Uh oh now Murph is gonna launch; I'm runnin for cover....


----------



## ATH (Jan 20, 2009)

treeseer said:


> ......I think the tree'd rather try to seal a 4 2" rips than one 5" collar cut.....


let's just assume the 2" diameter branches only tear one inch - so that makes 4 cuts at 2"x3" (6sq inches each) for a total of 24 square inches of exposed wood. A 5" circle has 19.6 square inches of exposed wood -- and that says nothing for the physiology of how a tree heals.

I'm not saying I don't use a pole saw in the tree, but I try hard not to bring it up. I also recognize that once it is up there, I get lazy and start using it on branches I'd easily climb out to if the pole was on the ground...

My bottom line: it has its place in the tree, but if I had to put a number on it, I'd say less than 10% of all cuts in any given week of climbing.

I get the most use out of my pole saw on the ground for trees "too small" to climb (as in it is not worth getting geared up, etc... to cut 5 branches), but too big to reach from the ground. MUCH better control of the saw and the quality of cut when I can start it at one point, move to the other side to finish it, then make a final cut to remove the stub. It still leaves more tears than I'd like.. Maybe 1 in 15 of the cuts made have some minor tears while 1 in 50 has what I call an ugly tear. I have not had an "unacceptable" tear from the pole saw yet - maybe that is because I am more cautious and hesitant to make those boarderline cuts with the pole.


----------



## PurdueJoe (Jan 20, 2009)

I've worked for bosses on both sides of this debate. The side against said that if you need a pole saw instead of climbing to cut it then its so small its not worth cutting. The side for said that all that climbing was a waste of time when you can stay in one spot and make all the same cuts. Granted the boss who hated pole saws was in his 30's and the other was in his 50's so I have a feeling I will like them a lot more once I gain some years too.


----------



## Tree Machine (Jan 20, 2009)

treeseer said:


> those nuns worked our minds and it was good!
> 
> TM I can't believe you're saying this, knowing your strength. I'll chalk your fatigue up to poor ergonomics and lack of using those muscle groups.

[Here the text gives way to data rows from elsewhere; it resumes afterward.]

-- ==== Sys2Proof/Laws/Frames1.lean ====
section
/-! SUPPORT. What each operation of the module changes, part 1 of 6: `f_sameBut` names the parts of the module that operation `f` may
change (an operation that answers a module and something beside it: its first part). The operations stand before those that use them. -/

namespace Sys2Proof.Machine

theorem Mod.fset_sameBut (m : Mod) (a1 : Fld) (a2 : Nat) (a3 : optParam Nat 0) (a4 : optParam Nat 0) : Mod.sameBut [.regs] m (Mod.fset m a1 a2 a3 a4) := by
  unfold Mod.fset
  repeat'
    first
      | with_reducible exact Mod.sameBut_refl _ _
      | with_reducible assumption
      | (extract_lets +onlyGivenNames y; first | (refine Mod.sameBut_cut y (fun hy => ?_) ?_; rotate_left; subst y; rotate_left; clear_value y) | (refine Mod.sameBut_cut_fst y (fun hy => ?_) ?_; rotate_left; subst y; rotate_left; clear_value y) | clear_value y)
      | split
      | dsimp only
      | ((with_reducible apply Mod.sameBut_mk); rotate_left; all_goals (try (intro hp; first | exact (hp (by decide)).elim | rfl)))

theorem Mod.fsat_sameBut (m : Mod) (a1 : Fld) (a2 : optParam Nat 1) (a3 : optParam Nat 0) (a4 : optParam Nat 0) : Mod.sameBut [.regs] m (Mod.fsat m a1 a2 a3 a4) := by
  unfold Mod.fsat
  repeat'
    first
      | with_reducible exact Mod.sameBut_refl _ _
      | with_reducible assumption
      | (extract_lets +onlyGivenNames y; first | (refine Mod.sameBut_cut y (fun hy => ?_) ?_; rotate_left; subst y; rotate_left; clear_value y) | (refine Mod.sameBut_cut_fst y (fun hy => ?_) ?_; rotate_left; subst y; rotate_left; clear_value y) | clear_value y)
      | ((with_reducible apply Mod.sameBut_step (Mod.fset_sameBut _ _ _ _ _)); decide)
      | split
      | dsimp only

theorem Mod.redFlags_sameBut (m : Mod) (a1 : Nat) (a2 : Fl) : Mod.sameBut [.regs] m (Mod.redFlags m a1 a2) := by
  unfold Mod.redFlags
  repeat'
    first
      | with_reducible exact Mod.sameBut_refl _ _
      | with_reducible assumption
      | (extract_lets +onlyGivenNames y; first | (refine Mod.sameBut_cut y (fun hy => ?_) ?_; rotate_left; subst y; rotate_left; clear_value y) | (refine Mod.sameBut_cut_fst y (fun hy => ?_) ?_; rotate_left; subst y; rotate_left; clear_value y) | clear_value y)
      | ((with_reducible apply Mod.sameBut_step (Mod.fsat_sameBut _ _ _ _ _)); decide)
      | split
      | dsimp only
      | ((with_reducible apply Mod.sameBut_mk); rotate_left; all_goals (try (intro hp; first | exact (hp (by decide)).elim | rfl)))

theorem Mod.markLoc_sameBut (m : Mod) (a1 : Loc) : Mod.sameBut [.mem] m (Mod.markLoc m a1) := by
  unfold Mod.markLoc
  repeat'
    first
      | with_reducible exact Mod.sameBut_refl _ _
      | with_reducible assumption
      | (extract_lets +onlyGivenNames y; first | (refine Mod.sameBut_cut y (fun hy => ?_) ?_; rotate_left; subst y; rotate_left; clear_value y) | (refine Mod.sameBut_cut_fst y (fun hy => ?_) ?_; rotate_left; subst y; rotate_left; clear_value y) | clear_value y)
      | split
      | dsimp only
      | ((with_reducible apply Mod.sameBut_mk); rotate_left; all_goals (try (intro hp; first | exact (hp (by decide)).elim | rfl)))

theorem Mod.devMark_sameBut (m : Mod) (a1 : Nat) : Mod.sameBut [.mem] m (Mod.devMark m a1) := by
  unfold Mod.devMark
  repeat'
    first
      | with_reducible exact Mod.sameBut_refl _ _
      | with_reducible assumption
      | (extract_lets +onlyGivenNames y; first | (refine Mod.sameBut_cut y (fun hy => ?_) ?_; rotate_left; subst y; rotate_left; clear_value y) | (refine Mod.sameBut_cut_fst y (fun hy => ?_) ?_; rotate_left; subst y; rotate_left; clear_value y) | clear_value y)
      | ((with_reducible apply Mod.sameBut_step (Mod.markLoc_sameBut _ _)); decide)
      | split
      | dsimp only

theorem Mod.unmarkLoc_sameBut (m : Mod) (a1 : Loc) : Mod.sameBut [.mem] m (Mod.unmarkLoc m a1) := by
  unfold Mod.unmarkLoc
  repeat'
    first
      | with_reducible exact Mod.sameBut_refl _ _
      | with_reducible assumption
      | (extract_lets +onlyGivenNames y; first | (refine Mod.sameBut_cut y (fun hy => ?_) ?_; rotate_left; subst y; rotate_left; clear_value y) | (refine Mod.sameBut_cut_fst y (fun hy => ?_) ?_; rotate_left; subst y; rotate_left; clear_value y) | clear_value y)
      | split
      | dsimp only
      | ((with_reducible apply Mod.sameBut_mk); rotate_left; all_goals (try (intro hp; first | exact (hp (by decide)).elim | rfl)))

Nuns working your minds? I'd like to see a picture of that!


----------



## Tree Machine (Jan 20, 2009)

Couldn't resist.


----------



## TreeTopKid (Jan 20, 2009)

JeffL said:


> Yeah, thats going a bit far. I'll use it up at the tops where there isnt anything sizeable to walk on or stand on. Or out on the ends of limbs that I dont trust will support my weight. We've all caught hell for poor cuts, be it handsaw, polesaw, chainsaw, mostly due to inexperience mostly in my personal case, but now every cut is a conscious effort, has been for awhile.
> 
> Another name I've heard them called is "chicken sticks", for the guys afraid to do some limb walking.
> 
> :greenchainsaw:



Good name for my colleagues pole saw!


----------



## TreeTopKid (Jan 20, 2009)

Tree Machine said:


> Nuns working your minds? I'd like to see a picture of that!



I love working for nuns! Where was this taken? Reminds of Poor Clares.


----------



## jomoco (Jan 20, 2009)

TreeTopKid said:


> Good name for my colleagues pole saw!



Cinched nylon loops of varying sizes can make for awful handy stirrups to place your foot into, to get that impossible branch.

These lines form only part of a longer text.